Doing crypto right is really, really, really hard. Not only do you get to fight against advanced math, but if you get even the tiniest detail wrong somewhere, leak even a little bit of state, even if what you leak doesn't even look like state, someone will hang you with it.
Such as, does the length of time taken to de/encrypt ever vary based on the internal state? And in your answer, do consider all the interesting ways in which the microarchitecture details like branch prediction or TLBs of the CPU you run the code on affect your code.
Time and time again, organizations with lots of money have decided to roll their own crypto to solve a problem they have. And it has almost inevitably failed.
Your last sentence is kind of hard to believe. I'm sure nobody ever even attempted to crack the vast majority of stuff that's encrypted out there.
You can also find many useful resources on this nice blog :
It's been good, as in I never could have followed this thread before it, but I don't know about the first run, but there has been little to no professor interaction with this run of the course.

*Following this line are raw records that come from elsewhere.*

/-- A write that routing sends nowhere is discarded. -/
theorem State.busWrite_of_route_none (s : State) {a : Word} (v : Byte) (h : route a = none) : s.busWrite a v = s :=
  State.busWrite_of_none (by simp [cellKey, h]) v

/-- Settles O4: the byte stored, the bytes kept and the discarded write are the three lemmas above; the rest of the state is kept by the
frame lemmas of `busWrite`. -/
theorem busWriteStoresOneByte : Obligations.BusWriteStoresOneByte := by
  intro s a v hm
  have hnone : route a = none ↔ 0xFEA0 ≤ a.toNat ∧ a.toNat ≤ 0xFEFF := by
    rw [route_eq_none_iff]
    omega
  exact ⟨fun ha => State.busRead_busWrite_of_route_eq hm v ha rfl, fun ha _ => State.busRead_busWrite_of_route_eq hm v ha,
    fun _ => s.busRead_busWrite_of_route_ne v, hnone, s.busWrite_of_route_none v, s.busWrite_cpu a v, s.busWrite_video a v,
    s.busWrite_buttons a v, s.busWrite_frameCyc a v⟩

/-! ### The program load (20_memory.md R75) -/

/-- The cartridge region after a load, by offset: the image's byte, or `MEM_INIT` past its end. -/
theorem State.busRead_busLoadProgram_ofNat (s : State) (img : List Byte) {i : Nat} (hi : i < Config.romBytes) :
    (s.busLoadProgram img).busRead (BitVec.ofNat 16 i) = img.getD i memInit := by
  have hn : (BitVec.ofNat 16 i).toNat = i := Nat.mod_eq_of_lt (hi.trans (by decide))
  rw [State.busRead_busLoadProgram, hn, if_pos hi]

/-- A load leaves every address outside the cartridge region alone. -/
theorem State.busRead_busLoadProgram_of_le (s : State) (img : List Byte) {a : Word} (ha : Config.romBytes ≤ a.toNat) :
    (s.busLoadProgram img).busRead a = s.busRead a := by
  rw [State.busRead_busLoadProgram, if_neg ha.not_gt]

/-- Settles O7: an offset in the cartridge region lies either inside the image or past its end, where the image's default byte is read;
the other regions and sub-blocks are kept by the frame lemmas of `busLoadProgram`. -/
theorem loadProgramRewritesCartridge : Obligations.LoadProgramRewritesCartridge := by
  refine fun s img => ⟨fun i hi _ => s.busRead_busLoadProgram_ofNat img hi, fun i hi hlen => ?_,
    fun a => s.busRead_busLoadProgram_of_le img, s.busLoadProgram_cpu img, s.busLoadProgram_video img, s.busLoadProgram_buttons img,
    s.busLoadProgram_frameCyc img⟩
  rw [s.busRead_busLoadProgram_ofNat img hi, List.getD_eq_default _ _ hlen]
  rfl

end Sys2Proof.Machine
end

section
/-! PROOFS. The statements of 50_video_unit.md: what rendering one line writes to the framebuffer (R187). -/

namespace Sys2Proof.Machine

/-! ### The bytes of a row of the framebuffer (10_state.md R33) -/

/-- A byte of a rendered row is a component of the palette colour of its pixel. -/
theorem FrameBuffer.byteAt_of_row_eq_some {fb : FrameBuffer} {y : Nat} {r : List Colour} (h : FrameBuffer.row fb y = some r) {x k : Nat}
    (hx : x < 160) (hk : k < 4) :
    FrameBuffer.byteAt fb (4 * (160 * y + x) + k) = Rgba.component (Config.palette (r.getD x 0)) k := by
  have hpixel : (4 * (160 * y + x) + k) / 4 = 160 * y + x := by omega
  have hcomponent : (4 * (160 * y + x) + k) % 4 = k := by omega
  have hrow : (160 * y + x) / 160 = y := by omega
  have hcolumn : (160 * y + x) % 160 = x := by omega
  simp only [FrameBuffer.byteAt, hpixel, hcomponent, hrow, hcolumn, h]

/-- A byte depends on the framebuffer through its own row alone; a row takes 640 bytes. -/
theorem FrameBuffer.byteAt_congr {fb fb' : FrameBuffer} {i : Nat} (h : FrameBuffer.row fb (i / 640) = FrameBuffer.row fb' (i / 640)) :
    FrameBuffer.byteAt fb i = FrameBuffer.byteAt fb' i := by
  have hrow : i / 4 / 160 = i / 640 := Nat.div_div_eq_div_mul i 4 160
  simp only [FrameBuffer.byteAt, hrow, h]

/-- Putting a row in place keeps every byte of the other rows. -/
theorem FrameBuffer.byteAt_setRow_of_ne (fb : FrameBuffer) {y i : Nat} (r : List Colour) (h : i / 640 ≠ y) :
    FrameBuffer.byteAt (FrameBuffer.setRow fb y r) i = FrameBuffer.byteAt fb i :=
  FrameBuffer.byteAt_congr (FrameBuffer.row_setRow_of_ne fb r h)

/-! ### Rendering one line (50_video_unit.md R187) -/

theorem State.getD_renderedRow (s : State) (y : Nat) {x : Nat} (hx : x < 160) : (s.renderedRow y).getD x 0 = s.pixelColour y x := by
  simp [State.renderedRow, hx]

theorem State.renderScanline_fb {s : State} (h : s.lcdEnabled = true) :
    s.renderScanline.video.fb = FrameBuffer.setRow s.video.fb s.video.line (s.renderedRow s.video.line) := by
  rw [State.renderScanline, if_pos h, State.setVideo_video]

/-- Rendering changes nothing but the framebuffer, whether the LCD is on or off (50_video_unit.md R188). -/
theorem State.renderScanline_eq (s : State) :
    s.renderScanline = { s with video := { s.video with fb := s.renderScanline.video.fb } } := by
  unfold State.renderScanline
  split <;> rfl

/-- With the LCD on, the line's 160 pixels hold their palette colours. -/
theorem State.byteAt_renderScanline {s : State} (h : s.lcdEnabled = true) {x k : Nat} (hx : x < 160) (hk : k < 4) :
    FrameBuffer.byteAt s.renderScanline.video.fb (4 * (160 * s.video.line + x) + k) =
      Rgba.component (Config.palette (s.pixelColour s.video.line x)) k := by
  have hrow : FrameBuffer.row s.renderScanline.video.fb s.video.line = some (s.renderedRow s.video.line) := by
    rw [State.renderScanline_fb h, FrameBuffer.row_setRow_self]
  rw [FrameBuffer.byteAt_of_row_eq_some hrow hx hk, s.getD_renderedRow _ hx]

/-- With the LCD on, rendering keeps every byte of the other rows. -/
theorem State.byteAt_renderScanline_of_ne {s : State} (h : s.lcdEnabled = true) {i : Nat} (hi : i / 640 ≠ s.video.line) :
    FrameBuffer.byteAt s.renderScanline.video.fb i = FrameBuffer.byteAt s.video.fb i := by
  rw [State.renderScanline_fb h, FrameBuffer.byteAt_setRow_of_ne _ _ hi]

/-- Settles O48: the row written, the rows kept and the frame are the three lemmas above, which hold of every line number. -/
theorem renderWritesOneRow : Obligations.RenderWritesOneRow :=
  fun s hon _ => ⟨fun _ _ => State.byteAt_renderScanline hon, fun _ => State.byteAt_renderScanline_of_ne hon, s.renderScanline_eq⟩

end Sys2Proof.Machine
end
section
/-! PROOFS. The statements of 30_encoding.md: decoder and encoder are inverse (R100 to R107), the fallback space (R106), the assembler
(R109). -/

namespace Sys2Proof

/-! ### The decoder by its first byte -/

/-- The decoder on a list with an opcode byte (30_encoding.md R101). -/
theorem decode_cons (b0 : Byte) (tail : List Byte) : decode (b0 :: tail) =
    if (decodeBytes b0 (tail.getD 0 0) (tail.getD 1 0)).length ≤ 1 + tail.length
    then .ok (decodeBytes b0 (tail.getD 0 0) (tail.getD 1 0),
      tail.drop ((decodeBytes b0 (tail.getD 0 0) (tail.getD 1 0)).length - 1))
    else .error .truncated := rfl

theorem Instr.length_sub_one (i : Instr) : i.length - 1 = i.operandBytes.length := Nat.add_sub_cancel_left ..

/-- No instruction is longer than three bytes (30_encoding.md R100). -/
theorem length_decodeBytes_le (b0 b1 b2 : Byte) : (decodeBytes b0 b1 b2).length ≤ 3 := by
  have h := congrArg List.length (operandBytes_decodeBytes b0 b1 b2)
  rw [List.length_take, ← Instr.length_sub_one] at h
  simp only [List.length_cons, List.length_nil] at h
  omega

/-- The decoder reads an encoding back, with the bytes after it. -/
theorem decode_encode_append (i : Instr) (rest : List Byte) : decode (i.encode ++ rest) = .ok (i, rest) := by
  have hlen : i.length ≤ 1 + (i.operandBytes ++ rest).length := by simp [Instr.length]
  rw [Instr.encode, List.cons_append, decode_cons, decodeBytes_encode, if_pos hlen, Instr.length_sub_one, List.drop_left]

theorem decode_encode (i : Instr) : decode i.encode = .ok (i, []) := by
  simpa using decode_encode_append i []

/-- Settles O9: the operand bytes give the instruction back (`decodeBytes_encode`), and its length drops exactly them. -/
theorem decodeInvertsEncode : Obligations.DecodeInvertsEncode := decode_encode_append

/-- The operand bytes that a decoder takes from a list that has them are the list's own. -/
theorem take_getD_two (tail : List Byte) {n : Nat} (h : n ≤ tail.length) (h₂ : n ≤ 2) :
    [tail.getD 0 0, tail.getD 1 0].take n = tail.take n := by
  match tail, n, h, h₂ with
  | _, 0, _, _ => rfl
  | _ :: _, 1, _, _ => rfl
  | _ :: _ :: _, 2, _, _ => rfl

/-- Settles O10: the opcode byte is the first byte, the operand bytes are those taken, and the rest is what was dropped. -/
theorem encodeInvertsDecode : Obligations.EncodeInvertsDecode := by
  intro bytes rest i h
  cases bytes with
  | nil => cases h
  | cons b0 tail =>
    rw [decode_cons] at h
    split at h
    · next hlen =>
      cases h
      have htake := take_getD_two tail (Nat.sub_le_iff_le_add'.2 hlen)
        (Nat.sub_le_of_le_add (length_decodeBytes_le b0 (tail.getD 0 0) (tail.getD 1 0)))
      rw [Instr.encode, decodeBytes_opcode, operandBytes_decodeBytes, htake, List.cons_append, List.take_append_drop]
    · cases h

/-- Settles O11: three bytes are enough for every instruction, and `decode` has only two refusals, one for each way to be too short. -/
theorem decodeIsTotal : Obligations.DecodeIsTotal := by
  refine ⟨fun b0 b1 b2 rest => ⟨decodeBytes b0 b1 b2, (b1 :: b2 :: rest).drop ((decodeBytes b0 b1 b2).length - 1), ?_,
    decodeBytes_opcode b0 b1 b2⟩, fun bytes e h => ?_⟩
  · have hlen : (decodeBytes b0 b1 b2).length ≤ 1 + (b1 :: b2 :: rest).length :=
      (length_decodeBytes_le b0 b1 b2).trans (by simp only [List.length_cons]; omega)
    rw [decode_cons]
    exact if_pos hlen
  · cases bytes with
    | nil =>
      cases h
      exact .inl ⟨rfl, rfl⟩
    | cons b0 tail =>
      rw [decode_cons, length_decodeBytes b0 _ _ 0 0] at h
      split at h
      · cases h
      · next hlen =>
        cases h
        exact .inr ⟨rfl, b0, tail, rfl, by omega⟩

/-! ### Lengths and operands, opcode by opcode -/

/-- Settles O12: one row of the table for each constructor. -/
theorem lengthFollowsOpcode : Obligations.LengthFollowsOpcode := by
  intro i
  cases i <;> rfl

/-- The opcode bytes that take operands are defined ones. -/
theorem operand_opcodes_subset : [0x06#8, 0x0E#8, 0x16#8, 0x1E#8, 0x26#8, 0x2E#8, 0x3E#8] ⊆ definedOpcodes ∧
    [0xEA#8, 0xFA#8, 0xC3#8, 0xCD#8] ⊆ definedOpcodes := by decide

/-- A fallback instruction has no operand: its opcode is none of the eleven that take some (30_encoding.md R106, R107). -/
theorem Instr.operandBytes_of_isFallback {i : Instr} (h : i.isFallback = true) : i.operandBytes = [] := by
  have hop : i.opcode ∉ definedOpcodes := by simpa [Instr.isFallback] using h
  have hlen := lengthFollowsOpcode i
  rw [if_neg (mt (operand_opcodes_subset.1 ·) hop), if_neg (mt (operand_opcodes_subset.2 ·) hop), Instr.length] at hlen
  exact List.eq_nil_of_length_eq_zero (by omega)

theorem Instr.encode_of_isFallback {i : Instr} (h : i.isFallback = true) : i.encode = [i.opcode] := by
  rw [Instr.encode, Instr.operandBytes_of_isFallback h]

/-- A byte decodes to a fallback instruction when it is none of the defined ones (30_encoding.md R106). -/
theorem isFallback_decodeBytes_iff (b0 b1 b2 : Byte) : (decodeBytes b0 b1 b2).isFallback = true ↔ b0 ∉ definedOpcodes := by
  simp [Instr.isFallback, decodeBytes_opcode]

/-- Settles O13: the decoded instruction has that opcode byte, and a fallback instruction has no other byte. -/
theorem fallbackBytesDecode : Obligations.FallbackBytesDecode := by
  refine fun b0 b1 b2 => ⟨isFallback_decodeBytes_iff b0 b1 b2, fun h => ?_⟩
  rw [Instr.encode_of_isFallback h, decodeBytes_opcode]

/-- Settles O14: the address is `word16` of the two bytes, and each row of the opcode map holds its operand as it is. -/
theorem immediatesLittleEndian : Obligations.ImmediatesLittleEndian :=
  fun b1 b2 => ⟨word16 b2 b1, word16_toNat b2 b1, rfl, rfl, rfl, rfl, rfl, rfl, rfl, rfl, rfl, rfl, rfl⟩

/-- Settles O8: twelve closed words, decoded by computation. -/
theorem decodeSampleWords : Obligations.DecodeSampleWords :=
  ⟨rfl, rfl, rfl, rfl, rfl, rfl, rfl, rfl, rfl, rfl, rfl, rfl⟩

/-! ### The assembler (30_encoding.md R109) -/

theorem Asm.assemble_of_wellFormed {line : Asm} (h : line.wellFormed = true) : line.assemble = some line.bytes := if_pos h

theorem Asm.assemble_eq_none_iff (line : Asm) : line.assemble = none ↔ line.wellFormed = false := by
  simp [Asm.assemble]

/-- The numbers of the defined opcode bytes, as the assembler's lines write them. -/
theorem ofNat_mem_definedOpcodes_iff {n : Nat} (h : n < 256) : BitVec.ofNat 8 n ∈ definedOpcodes ↔
    n ∈ [0x00, 0x06, 0x0E, 0x16, 0x1E, 0x26, 0x2E, 0x3E, 0x76, 0xAF, 0xC3, 0xC9, 0xCD, 0xEA, 0xFA] := by
  have hn : (BitVec.ofNat 8 n).toNat = n := Nat.mod_eq_of_lt h
  rw [← List.mem_map_of_injective BitVec.toNat_injective, hn]
  rfl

Which is a bit unfortunate. I don't have any education in modular arithmetic and I can only get half of those questions correct. Being completely lost as to why the other half are wrong, and being unable to get help or worked out answers (to be able to figure out where I'm going wrong before the final) really isn't the best.
Thanks for the info.
As for professor interaction, it is a byproduct of the MOOC formula : don't expect too much from the professor, he is already teaching to thousands of students ! You'll have to manage your way through the discussion forums (who unfortunately have a lot of noise). During all the courses I took, I always managed to find answers like that.
The previous course I took with CourseRA had a decent amount of Prof and TA interaction, and the forums were well tended. But, I guess that could be down to the fact that the course was being used by the professor to instruct his actual University students at the same time.
If you have two prime number it's trivial to multiply them and get the result. Or if you have the result and one prime number, it's also trivial to divide and get the second prime number. But if you have that result, figuring out which two prime numbers divide it requires you to check every single one of them - which takes much longer.
Now imagine your password is one of the prime numbers, and your secret message is converted to a different prime number. Multiply your password with the secret message and you have your result. That's the encrypted message.
Without knowing what the password was, there is no feasible way to figure out what the message was - you would have to divide by every prime number looking for another prime number that evenly divides into the encrypted message. (Technically once you do that you don't know if that prime number was the message or the password.)
This is the core of encryption - the trouble is the side-details can mess you up, and they are really not obvious. For example: How do you securely convert a message into a prime number? Or a password into a prime number?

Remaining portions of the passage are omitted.